■ **Action item**: What is needed is an exact transcription of every record.

■ **Excerpted records**:
--- START ---

@[simp] theorem State.modMe_clusters (s : State) (f : Hart → Hart) : (s.modMe f).clusters = s.clusters := rfl
@[simp] theorem State.modMe_dies (s : State) (f : Hart → Hart) : (s.modMe f).dies = s.dies := rfl
@[simp] theorem State.modMe_dev (s : State) (f : Hart → Hart) : (s.modMe f).dev = s.dev := rfl
@[simp] theorem State.modMe_mem (s : State) (f : Hart → Hart) : (s.modMe f).mem = s.mem := rfl
@[simp] theorem State.modMe_present (s : State) (f : Hart → Hart) : (s.modMe f).present = s.present := rfl
@[simp] theorem State.modMe_poison (s : State) (f : Hart → Hart) : (s.modMe f).poison = s.poison := rfl
@[simp] theorem State.modMe_absent (s : State) (f : Hart → Hart) : (s.modMe f).absent = s.absent := rfl
@[simp] theorem State.modMe_owned (s : State) (f : Hart → Hart) : (s.modMe f).owned = s.owned := rfl
@[simp] theorem State.modMe_storeBuf (s : State) (f : Hart → Hart) : (s.modMe f).storeBuf = s.storeBuf := rfl
@[simp] theorem State.modMe_cycle (s : State) (f : Hart → Hart) : (s.modMe f).cycle = s.cycle := rfl
@[simp] theorem State.modMe_copySeq (s : State) (f : Hart → Hart) : (s.modMe f).copySeq = s.copySeq := rfl
@[simp] theorem State.modMe_agenda (s : State) (f : Hart → Hart) : (s.modMe f).agenda = s.agenda := rfl
@[simp] theorem State.modMe_cur (s : State) (f : Hart → Hart) : (s.modMe f).cur = s.cur := rfl
@[simp] theorem State.modMe_stopAfter (s : State) (f : Hart → Hart) : (s.modMe f).stopAfter = s.stopAfter := rfl
@[simp] theorem State.modMe_freeCtr (s : State) (f : Hart → Hart) : (s.modMe f).freeCtr = s.freeCtr := rfl
@[simp] theorem State.modMe_images (s : State) (f : Hart → Hart) : (s.modMe f).images = s.images := rfl

@[simp] theorem State.setCluster_harts (s : State) (c : ClusterId) (x : Cluster) : (s.setCluster c x).harts = s.harts := rfl
@[simp] theorem State.setCluster_dies (s : State) (c : ClusterId) (x : Cluster) : (s.setCluster c x).dies = s.dies := rfl
@[simp] theorem State.setCluster_dev (s : State) (c : ClusterId) (x : Cluster) : (s.setCluster c x).dev = s.dev := rfl
@[simp] theorem State.setCluster_mem (s : State) (c : ClusterId) (x : Cluster) : (s.setCluster c x).mem = s.mem := rfl
@[simp] theorem State.setCluster_present (s : State) (c : ClusterId) (x : Cluster) : (s.setCluster c x).present = s.present := rfl
@[simp] theorem State.setCluster_poison (s : State) (c : ClusterId) (x : Cluster) : (s.setCluster c x).poison = s.poison := rfl
@[simp] theorem State.setCluster_absent (s : State) (c : ClusterId) (x : Cluster) : (s.setCluster c x).absent = s.absent := rfl
@[simp] theorem State.setCluster_owned (s : State) (c : ClusterId) (x : Cluster) : (s.setCluster c x).owned = s.owned := rfl
@[simp] theorem State.setCluster_storeBuf (s : State) (c : ClusterId) (x : Cluster) : (s.setCluster c x).storeBuf = s.storeBuf := rfl
@[simp] theorem State.setCluster_cycle (s : State) (c : ClusterId) (x : Cluster) : (s.setCluster c x).cycle = s.cycle := rfl
@[simp] theorem State.setCluster_copySeq (s : State) (c : ClusterId) (x : Cluster) : (s.setCluster c x).copySeq = s.copySeq := rfl
@[simp] theorem State.setCluster_agenda (s : State) (c : ClusterId) (x : Cluster) : (s.setCluster c x).agenda = s.agenda := rfl
@[simp] theorem State.setCluster_cur (s : State) (c : ClusterId) (x : Cluster) : (s.setCluster c x).cur = s.cur := rfl
@[simp] theorem State.setCluster_stopAfter (s : State) (c : ClusterId) (x : Cluster) : (s.setCluster c x).stopAfter = s.stopAfter := rfl
@[simp] theorem State.setCluster_freeCtr (s : State) (c : ClusterId) (x : Cluster) : (s.setCluster c x).freeCtr = s.freeCtr := rfl
@[simp] theorem State.setCluster_images (s : State) (c : ClusterId) (x : Cluster) : (s.setCluster c x).images = s.images := rfl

--- END ---

■ **Exercise response**:
@[simp] theorem State.modMe_clusters (s : State) (f : Hart → Hart) : (s.modMe f).clusters = s.clusters := rfl
@[simp] theorem State.modMe_dies (s : State) (f : Hart → Hart) : (s.modMe f).dies = s.dies := rfl
@[simp] theorem State.modMe_dev (s : State) (f : Hart → Hart) : (s.modMe f).dev = s.dev := rfl
@[simp] theorem State.modMe_mem (s : State) (f : Hart → Hart) : (s.modMe f).mem = s.mem := rfl
@[simp] theorem State.modMe_present (s : State) (f : Hart → Hart) : (s.modMe f).present = s.present := rfl
@[simp] theorem State.modMe_poison (s : State) (f : Hart → Hart) : (s.modMe f).poison = s.poison := rfl
@[simp] theorem State.modMe_absent (s : State) (f : Hart → Hart) : (s.modMe f).absent = s.absent := rfl
@[simp] theorem State.modMe_owned (s : State) (f : Hart → Hart) : (s.modMe f).owned = s.owned := rfl
@[simp] theorem State.modMe_storeBuf (s : State) (f : Hart → Hart) : (s.modMe f).storeBuf = s.storeBuf := rfl
@[simp] theorem State.modMe_cycle (s : State) (f : Hart → Hart) : (s.modMe f).cycle = s.cycle := rfl
@[simp] theorem State.modMe_copySeq (s : State) (f : Hart → Hart) : (s.modMe f).copySeq = s.copySeq := rfl
@[simp] theorem State.modMe_agenda (s : State) (f : Hart → Hart) : (s.modMe f).agenda = s.agenda := rfl
@[simp] theorem State.modMe_cur (s : State) (f : Hart → Hart) : (s.modMe f).cur = s.cur := rfl
@[simp] theorem State.modMe_stopAfter (s : State) (f : Hart → Hart) : (s.modMe f).stopAfter = s.stopAfter := rfl
@[simp] theorem State.modMe_freeCtr (s : State) (f : Hart → Hart) : (s.modMe f).freeCtr = s.freeCtr := rfl
@[simp] theorem State.modMe_images (s : State) (f : Hart → Hart) : (s.modMe f).images = s.images := rfl

@[simp] theorem State.setCluster_harts (s : State) (c : ClusterId) (x : Cluster) : (s.setCluster c x).harts = s.harts := rfl
@[simp] theorem State.setCluster_dies (s : State) (c : ClusterId) (x : Cluster) : (s.setCluster c x).dies = s.dies := rfl
@[simp] theorem State.setCluster_dev (s : State) (c : ClusterId) (x : Cluster) : (s.setCluster c x).dev = s.dev := rfl
@[simp] theorem State.setCluster_mem (s : State) (c : ClusterId) (x : Cluster) : (s.setCluster c x).mem = s.mem := rfl
@[simp] theorem State.setCluster_present (s : State) (c : ClusterId) (x : Cluster) : (s.setCluster c x).present = s.present := rfl
@[simp] theorem State.setCluster_poison (s : State) (c : ClusterId) (x : Cluster) : (s.setCluster c x).poison = s.poison := rfl
@[simp] theorem State.setCluster_absent (s : State) (c : ClusterId) (x : Cluster) : (s.setCluster c x).absent = s.absent := rfl
@[simp] theorem State.setCluster_owned (s : State) (c : ClusterId) (x : Cluster) : (s.setCluster c x).owned = s.owned := rfl
@[simp] theorem State.setCluster_storeBuf (s : State) (c : ClusterId) (x : Cluster) : (s.setCluster c x).storeBuf = s.storeBuf := rfl
@[simp] theorem State.setCluster_cycle (s : State) (c : ClusterId) (x : Cluster) : (s.setCluster c x).cycle = s.cycle := rfl
@[simp] theorem State.setCluster_copySeq (s : State) (c : ClusterId) (x : Cluster) : (s.setCluster c x).copySeq = s.copySeq := rfl
@[simp] theorem State.setCluster_agenda (s : State) (c : ClusterId) (x : Cluster) : (s.setCluster c x).agenda = s.agenda := rfl
@[simp] theorem State.setCluster_cur (s : State) (c : ClusterId) (x : Cluster) : (s.setCluster c x).cur = s.cur := rfl
@[simp] theorem State.setCluster_stopAfter (s : State) (c : ClusterId) (x : Cluster) : (s.setCluster c x).stopAfter = s.stopAfter := rfl
@[simp] theorem State.setCluster_freeCtr (s : State) (c : ClusterId) (x : Cluster) : (s.setCluster c x).freeCtr = s.freeCtr := rfl
@[simp] theorem State.setCluster_images (s : State) (c : ClusterId) (x : Cluster) : (s.setCluster c x).images = s.images := rfl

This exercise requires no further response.